--- Work task ---
Scan the entries below. List each line with "false".
[Record excerpts — start]
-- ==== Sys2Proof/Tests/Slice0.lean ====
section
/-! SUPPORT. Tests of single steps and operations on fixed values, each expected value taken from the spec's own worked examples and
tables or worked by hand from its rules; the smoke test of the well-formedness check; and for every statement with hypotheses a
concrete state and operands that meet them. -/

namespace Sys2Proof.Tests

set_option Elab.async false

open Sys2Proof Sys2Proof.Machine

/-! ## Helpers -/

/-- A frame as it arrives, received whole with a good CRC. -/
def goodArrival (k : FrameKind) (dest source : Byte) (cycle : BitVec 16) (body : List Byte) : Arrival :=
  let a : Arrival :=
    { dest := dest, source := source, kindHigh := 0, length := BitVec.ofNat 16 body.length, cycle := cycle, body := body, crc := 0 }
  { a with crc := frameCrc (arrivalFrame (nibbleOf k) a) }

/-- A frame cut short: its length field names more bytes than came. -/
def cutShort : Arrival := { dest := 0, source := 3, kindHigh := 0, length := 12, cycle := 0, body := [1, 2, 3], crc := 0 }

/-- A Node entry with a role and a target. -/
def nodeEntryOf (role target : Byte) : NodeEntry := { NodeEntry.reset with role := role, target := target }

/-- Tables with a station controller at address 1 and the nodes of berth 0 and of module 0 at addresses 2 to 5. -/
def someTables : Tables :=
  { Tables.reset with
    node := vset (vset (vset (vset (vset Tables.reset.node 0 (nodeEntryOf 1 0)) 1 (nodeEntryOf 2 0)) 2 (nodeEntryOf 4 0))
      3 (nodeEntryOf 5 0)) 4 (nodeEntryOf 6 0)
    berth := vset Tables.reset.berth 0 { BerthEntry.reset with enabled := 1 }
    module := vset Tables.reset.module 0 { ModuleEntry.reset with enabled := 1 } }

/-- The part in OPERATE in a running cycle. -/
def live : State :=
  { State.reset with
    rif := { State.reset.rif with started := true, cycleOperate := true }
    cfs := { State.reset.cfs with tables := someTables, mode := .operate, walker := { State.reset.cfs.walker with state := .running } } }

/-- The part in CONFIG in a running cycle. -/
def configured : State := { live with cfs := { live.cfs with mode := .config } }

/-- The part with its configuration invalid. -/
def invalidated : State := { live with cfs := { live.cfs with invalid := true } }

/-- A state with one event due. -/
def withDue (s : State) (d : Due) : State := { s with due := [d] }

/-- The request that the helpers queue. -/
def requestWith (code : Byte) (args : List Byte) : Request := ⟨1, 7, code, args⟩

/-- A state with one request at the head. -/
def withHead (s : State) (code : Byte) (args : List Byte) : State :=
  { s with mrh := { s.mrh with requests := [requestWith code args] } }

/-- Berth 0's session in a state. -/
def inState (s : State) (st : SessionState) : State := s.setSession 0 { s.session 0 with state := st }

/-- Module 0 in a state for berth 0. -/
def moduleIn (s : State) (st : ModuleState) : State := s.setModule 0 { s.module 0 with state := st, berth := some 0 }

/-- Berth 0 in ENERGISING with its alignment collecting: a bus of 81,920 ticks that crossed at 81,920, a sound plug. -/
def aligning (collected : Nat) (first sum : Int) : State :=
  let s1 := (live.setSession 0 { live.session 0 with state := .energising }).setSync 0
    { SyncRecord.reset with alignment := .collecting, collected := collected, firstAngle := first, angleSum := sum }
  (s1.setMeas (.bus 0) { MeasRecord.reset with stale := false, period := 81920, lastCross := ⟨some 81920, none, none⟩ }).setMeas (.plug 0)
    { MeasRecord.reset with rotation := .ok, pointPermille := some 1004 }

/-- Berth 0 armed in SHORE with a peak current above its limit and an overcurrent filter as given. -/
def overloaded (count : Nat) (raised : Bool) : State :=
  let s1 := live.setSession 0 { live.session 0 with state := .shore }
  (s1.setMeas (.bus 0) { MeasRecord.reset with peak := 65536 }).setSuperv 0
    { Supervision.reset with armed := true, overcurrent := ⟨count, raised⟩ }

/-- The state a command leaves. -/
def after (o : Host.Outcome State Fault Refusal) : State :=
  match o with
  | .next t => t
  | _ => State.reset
[Record excerpts — finish]
--- Completed task ---
set_option Elab.async false
  (s1.setMeas (.bus 0) { MeasRecord.reset with stale := false, period := 81920, lastCross := ⟨some 81920, none, none⟩ }).setMeas (.plug 0)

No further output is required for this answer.